How does loss.backward() calculated in pytorch lightning

Xanthan · April 15, 2024, 3:25pm

I understand that when training_step() returns loss, the code for automatic optimization
(link) takes care of the loss.backward()

Can someone tell me what would be difference in the loss.backward() automatic optimization, for the following two scenarios for training_step():

Scenario 1:

def training_step(self, batch: list,epochidx):
     x,y = batch
     output = model(x)
     loss = self.loss_func(output,y)

     return loss

Scenario 2:

def training_step(self, batch: list,epochidx):
     x,y = batch
     output = model(x)
     loss = self.loss_func(output,y)
     metric = self.metric(output,y)

     train_log = {"loss":loss,"metric":metric}

     return train_log

What my worry is that loss.backward() in the 2nd scenario does backward for both loss and metric instead of just loss.

I opened the pytorch-lightning files in my conda environment to understand how the automatic optimization is happening if I send a dictionary instead of a Tensor but it didn’t lead to much.

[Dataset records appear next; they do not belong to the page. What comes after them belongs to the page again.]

/-- Binning loses no item, keeps at most 16 bins of fewer than 64 items each, one for each PC, and closes a gang at 64 (R126, R127). -/
def BinsKeepItems : Prop :=
  ∀ (st : Stage) (b : List Byte), (st.bins.map (·.1)).Nodup → st.bins.length ≤ 16 → (∀ e ∈ st.bins, e.2.length < 64) →
    binned (binItem st b) = binned st + 1 ∧ ((binItem st b).bins.map (·.1)).Nodup ∧ (binItem st b).bins.length ≤ 16
      ∧ (∀ e ∈ (binItem st b).bins, e.2.length < 64) ∧ (binItem st b).queue = st.queue

/-- At the end of a window a core takes its next budget, and each stage with blocks on it moves its estimate an eighth of the way to the mean that
was measured for them (R124). -/
def GovernorWindows : Prop :=
  ∀ (s : State) (core : Nat) (energy : List (Nat × Nat)),
    ∃ s', exec (.governorWindowEnd core energy) s = .next s' ∧ (s'.core core).budget = (s.core core).budgetNext
      ∧ ∀ job j i st, s.jobs.look job = some j → j.stages[i]? = some st →
        ∃ j' st', s'.jobs.look job = some j' ∧ j'.stages[i]? = some st'
          ∧ ((∀ e ∈ stageBlocks s job i, e.2.core ≠ core) → st' = st)
          ∧ ∀ k b e, (stageBlocks s job i).filter (fun e => e.2.core == core) = [(k, b)] → energy.find? (·.1 == k) = some (k, e) →
              st' = { st with est := st.est - st.est / 8 + e / 8 }

/-- What the completion release of a grid waits for is done: the list that it took when it began, or, where it begins now, the one that it takes. -/
def released (s : State) (blks obs routes : List Nat) (relsc : Nat) (closing : Option (List Nat)) : Prop :=
  match closing with
  | some w => s.allDone w = true
  | none => let r := beginClose s blks obs routes relsc; r.2.allDone r.1 = true

/-- A grid retires once the accesses that its retirement waits for are done, and waits until they are: it is Ended with its allocation released; with the
last grid of its job the job is done, its response, statement and one release for a successor follow; and a pipeline job that has nothing left to do is
done in the same way (R33, R105, R107, R416, R421). -/
def GridsRetire : Prop :=
  (∀ (s : State) (id : Nat) (g : Grid) (j : Job), s.grids.look id = some g → g.retiring = true → s.jobs.look g.job = some j → s.jobs.wf = true →
    (∀ w, g.closing = some w → s.allDone w = false → exec (.gridRetire id) s = .next s)
    ∧ (released s g.blocks g.obs g.routes j.r.relsc g.closing → (∀ e ∈ s.jobs, e.2.parent ≠ some id ∧ e.2.parentJob ≠ some g.job) →
      ((∃ k ∈ j.grids, k ≠ id ∧ (s.grids.look k).map (·.st) ≠ some .ended) →
        ∃ s', exec (.gridRetire id) s = .next s' ∧ s'.jobs.look g.job = some j
          ∧ (s'.grids.look id).map (fun g => (g.st, g.alloc, g.retiring)) = some (.ended, none, false))
      ∧ ((∀ k ∈ j.grids, k ≠ id → (s.grids.look k).map (·.st) = some .ended) → id ∈ j.grids → j.succ = [] → ∀ k, s.ctxs.look j.ctx = some k →
        ∃ s' k', exec (.gridRetire id) s = .next s' ∧ s'.jobs.look g.job = none ∧ s'.grids.look id = none ∧ s'.ctxs.look j.ctx = some k'
          ∧ k'.sseq = k.sseq + 1 ∧ k'.lastJseq = j.seq)
      ∧ ∀ n slot y, (∀ k ∈ j.grids, k ≠ id → (s.grids.look k).map (·.st) = some .ended) → id ∈ j.grids → j.succ = [(slot, y.seq)] →
        slotJob s j.die j.queue slot = some (n, y) → y.st = .held → n ≠ g.job → slot ≠ j.slot → (s.queue j.die j.queue).waiting = [] →
        j.slot < 65536 →
        ∃ s' y', exec (.gridRetire id) s = .next s' ∧ s'.jobs.look n = some y'
          ∧ (y.count ≤ 1 → y'.st = .ready) ∧ (1 < y.count → y'.st = .held ∧ y'.count = y.count - 1)))
  ∧ ∀ (s : State) (id : Nat) (j : Job), s.grids.look id = none → s.jobs.look id = some j → s.jobs.wf = true →
    (pipeEnded s id j = false → exec (.gridRetire id) s = .next s)
    ∧ (pipeEnded s id j = true → (∀ e ∈ s.jobs, e.2.parentJob ≠ some id) →
      released s (AMap.sel s.blocks fun _ b => b.job == id) j.obs j.routes j.r.relsc j.closing → j.succ = [] →
      ∀ k, s.ctxs.look j.ctx = some k → ∃ s' k', exec (.gridRetire id) s = .next s' ∧ s'.jobs.look id = none ∧ s'.ctxs.look j.ctx = some k'
        ∧ k'.sseq = k.sseq + 1 ∧ k'.lastJseq = j.seq)

/-! ## Memory behind the controllers -/

/-- The versions on the tree path of a frame have risen by one, modulo their widths (R298). -/
def pathRaised (s s' : State) (fr : Nat) : Prop :=
  s'.ver1.lookD fr 0 = (s.ver1.lookD fr 0 + 1) % 2 ^ 40 ∧ s'.ver2.lookD (fr / 8) 0 = (s.ver2.lookD (fr / 8) 0 + 1) % 2 ^ 56
    ∧ s'.ver3.lookD (fr / 64) 0 = (s.ver3.lookD (fr / 64) 0 + 1) % 2 ^ 56
    ∧ s'.root.lookD (fr / 512) 0 = (s.root.lookD (fr / 512) 0 + 1) % 2 ^ 64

Any help/hint is appreciated. Thanks!

ptrblck · April 15, 2024, 6:50pm

Since this issue is PyTorch-Lightning-specific you might want to cross-post the question into their discussion board.

Xanthan · April 15, 2024, 7:08pm

sure, I will put it their as well. thanks!

I would like to know in your experience, did a model training yield different results when tried with scenario 2 (compared with scenario 1)

NilsB · April 15, 2024, 7:57pm

When you return a dict in the “training_step” method pytorch lightning will look specifically for the “loss” key in the dict for the automatic optimization and use only this for the backprop.
It’s not that clearly stated, but you can also find it here in the docs.
So there wouldn’t be any differences in regard to optimization between your two scenarios.

Xanthan · April 16, 2024, 5:55am

@NilsB , thanks for the amazing find. This is exactly what I wanted to know.

So, like you said and what’s mentioned in your link, there should ideally be no difference in training when encountered with scenario 1 and scenario 2.